In the below screenshot, you can clearly see that we found some log inconsistencies that contain both account warnings as well as problems, as well as lines with expected syntax that contain problems and account warnings. If we look closer at this example, we can see that an unknown authentication service is attempting to authenticate a user, a disabled account is attempting to authenticate, that we have an RPC call failure, a failure to find a logon server, a failure to share SYSVOL, an account lockout, and a couple more RPC errors. Can you spot these issues?? Never mind the fact that the lines are highlighted, the wording is pretty straight forward as to what was identified.

image

The next few screenshots show both new and existing functionality with the new wording format for the summary:

image

image

image

Oh and before I forget, I did want to show you an example of the “false positive” detection due to the generic filters to look for “failed” or “error” (in this case, “failed”). I admit, it’s somewhat annoying at times, but is pretty easy to identify typically (I’ve only seen the false positive with service startup so far), and the benefit outweighs the false detection risk.

image

I think that about covers the new features ramp up....

Are you still with me? Asleep? Drooling from boredom yet?? Let’s just assume you’re still awake and have some interest shall we…!

Known issues

Although the parser is significantly improved, there are still a few known issues:

1. Message Analyzer performance

a. There are known issues with using Message Analyzer on single core virtual machines where the CPU can (and will) spike up to 99-100%.
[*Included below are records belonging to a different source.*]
-- ==== Sys2Proof/Decode.lean ====
section
/-!
DEFINITION. The decoder and, after it, the encoder, both from the encoding tables of R205 to R219, R228, R262, R277, R286,
R303, R312, R324 and R348. Decoding is total: every pair of words gives an instruction or a named reason.
Fields that an instruction does not use are dropped by the decoder (R219) and are zero in what the encoder gives.
-/
namespace Sys2Proof

/-- Why a word is ILLEGAL at decode (R219, conditions 1 to 6), or that bytes are missing. -/
inductive DecodeError
  | truncated
  | unassignedOp
  | badFunction
  | xwForbidden
  | xwRequired
  | reservedNotZero
  | badRegister
  | badSize
  | badLand
  | badSystemRegister
  deriving DecidableEq, Repr

/-! ## Fields -/

def bv (w lo n : Nat) : BitVec n := BitVec.ofNat n (field w lo n)

/-- CT (R36). -/
def tagOf (w : Nat) : Tag :=
  match field w 30 2 with
  | 0 => .A
  | 1 => .L
  | 2 => .C
  | _ => .S

def dOf (w : Nat) : BitVec 5 := bv w 17 5
def aOf (w : Nat) : BitVec 5 := bv w 12 5
def bOf (w : Nat) : BitVec 5 := bv w 7 5

def rrrOf (w : Nat) : RRR := ⟨tagOf w, dOf w, aOf w, bOf w⟩
def rrOf (w : Nat) : RR := ⟨tagOf w, dOf w, aOf w⟩
def vfOf (w : Nat) (x : Option Rnd) : VfOp := ⟨tagOf w, dOf w, aOf w, bOf w, bv w 4 3, x⟩
def vf1Of (w : Nat) (x : Option Rnd) : Vf1Op := ⟨tagOf w, dOf w, aOf w, bv w 4 3, x⟩
def vOf (w : Nat) : VOp := ⟨tagOf w, dOf w, aOf w, bOf w, bv w 4 3⟩

/-- FN[6:5] or literal[1:0] as a rounding mode (R208, R213). -/
def rndOf (n : Nat) : Rnd :=
  match n with
  | 0 => .rne
  | 1 => .rtz
  | 2 => .rup
  | _ => .rdn

/-- SZ (R207). -/
def szOf (w : Nat) : Sz :=
  match field w 4 2 with
  | 0 => .b
  | 1 => .h
  | 2 => .w
  | _ => .d

/-- MOD[2:0] as an atomic operation (R215). -/
def amoFnOf (w : Nat) : AmoFn :=
  match field w 0 3 with
  | 0 => .add
  | 1 => .min
  | 2 => .max
  | 3 => .and
  | 4 => .or
  | 5 => .xor
  | 6 => .swap
  | _ => .addf

/-- Checks a condition of R219, or refuses with the reason e. -/
def need (b : Bool) (e : DecodeError) (r : Except DecodeError Instr) : Except DecodeError Instr :=
  if b then r else .error e

/-- The static constraints of WellFormed, refused as a register-range failure (R219, condition 5). -/
def checked (i : Instr) (e : DecodeError) : Except DecodeError Instr :=
  if i.wellFormed then .ok i else .error e

/-! ## The majors -/

/-- Major 0x00 (R212). -/
def decodeAlu (w : Nat) : Except DecodeError Instr :=
  match field w 0 7 with
  | 0 => .ok (.add (rrrOf w))
  | 1 => .ok (.sub (rrrOf w))
  | 2 => .ok (.mul (rrrOf w))
  | 3 => .ok (.mulh (rrrOf w))
  | 4 => .ok (.mulhu (rrrOf w))
  | 5 => .ok (.div (rrrOf w))
  | 6 => .ok (.divu (rrrOf w))
  | 7 => .ok (.rem (rrrOf w))
  | 8 => .ok (.remu (rrrOf w))
  | 9 => .ok (.and (rrrOf w))
  | 10 => .ok (.or (rrrOf w))
  | 11 => .ok (.xor (rrrOf w))
  | 12 => .ok (.andn (rrrOf w))
  | 13 => .ok (.shl (rrrOf w))
  | 14 => .ok (.shr (rrrOf w))
  | 15 => .ok (.sar (rrrOf w))
  | 16 => .ok (.rol (rrrOf w))
  | 17 => .ok (.min (rrrOf w))
  | 18 => .ok (.max (rrrOf w))
  | 19 => .ok (.minu (rrrOf w))
  | 20 => .ok (.maxu (rrrOf w))
  | 21 => .ok (.slt (rrrOf w))
  | 22 => .ok (.sltu (rrrOf w))
  | 23 => .ok (.seq (rrrOf w))
  | 24 => .ok (.clz (rrOf w))
  | 25 => .ok (.ctz (rrOf w))
  | 26 => .ok (.popc (rrOf w))
  | 27 => .ok (.bswap (rrOf w))
  | 28 => .ok (.loc (rrOf w))
  | _ => .error .badFunction

/-- SEL (R212): FN[6:5] reserved. -/
def decodeSel (w : Nat) : Except DecodeError Instr :=
  need (field w 5 2 = 0) .reservedNotZero (.ok (.sel ⟨tagOf w, dOf w, aOf w, bOf w, bv w 0 5⟩))

/-- LEA (R212): FN[6:3] reserved. -/
def decodeLea (w : Nat) : Except DecodeError Instr :=
  need (field w 3 4 = 0) .reservedNotZero (.ok (.lea ⟨tagOf w, dOf w, aOf w, bOf w, bv w 0 3⟩))

def bfOf (w : Nat) : BfOp := ⟨tagOf w, dOf w, aOf w, bv w 6 6, bv w 0 6⟩

/-- The F-I immediate (R208); with an extension word IMM12 is reserved (R228). -/
def withImm (w : Nat) (x : Option Nat) (k : Imm → Instr) : Except DecodeError Instr :=
  match x with
  | none => .ok (k (.short (bv w 0 12)))
  | some l => need (field w 0 12 = 0) .reservedNotZero (.ok (k (.long (BitVec.ofNat 32 l))))

def decodeImm (w : Nat) (x : Option Nat) (k : ImmOp → Instr) : Except DecodeError Instr :=
  withImm w x (fun i => k ⟨tagOf w, dOf w, aOf w, i⟩)

/-- Immediate shifts (R233): the count lies in 0 to 63. -/
def decodeShift (w : Nat) (x : Option Nat) (k : ShiftOp → Instr) : Except DecodeError Instr :=
  match x with
  | none => need (field w 6 6 = 0) .reservedNotZero (.ok (k ⟨tagOf w, dOf w, aOf w, bv w 0 6, false⟩))
  | some l => need (field w 0 12 = 0 && l < 64) .reservedNotZero (.ok (k ⟨tagOf w, dOf w, aOf w, BitVec.ofNat 6 l, true⟩))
b. Message Analyzer, when used with the Netlogon parser, can have a decent memory footprint. I recommend having at least 4GB of RAM, but as we all know, the more RAM the better!

2. Netlogon parser performance

a. In certain (rare) scenarios, Netlogon parser performance and functionality can be impacted if there are non-contiguous timestamps within the log file being reviewed. Put another way, if you have temporarily enabled Netlogon logging in the past, and then re-enable it later, you may impact performance and functionality due to the differing timestamps.

i. If you experience this situation, you can stop the Netlogon service, delete or rename Netlogon.log, then start the Netlogon service once again to start from scratch with your file. NOTE: For application servers and domain controllers, this will push authentication and requests over to other servers so make sure you don’t do this during production hours!

3. Timestamps (only when used with Message Analyzer 1.1)

a. When using the Netlogon parser v3.5 with Message Analyzer 1.1, the timestamp -UTC time issue that is corrected when the parser is used with Message Analyzer 1.2 and above still exists. You still gain the additional functionality.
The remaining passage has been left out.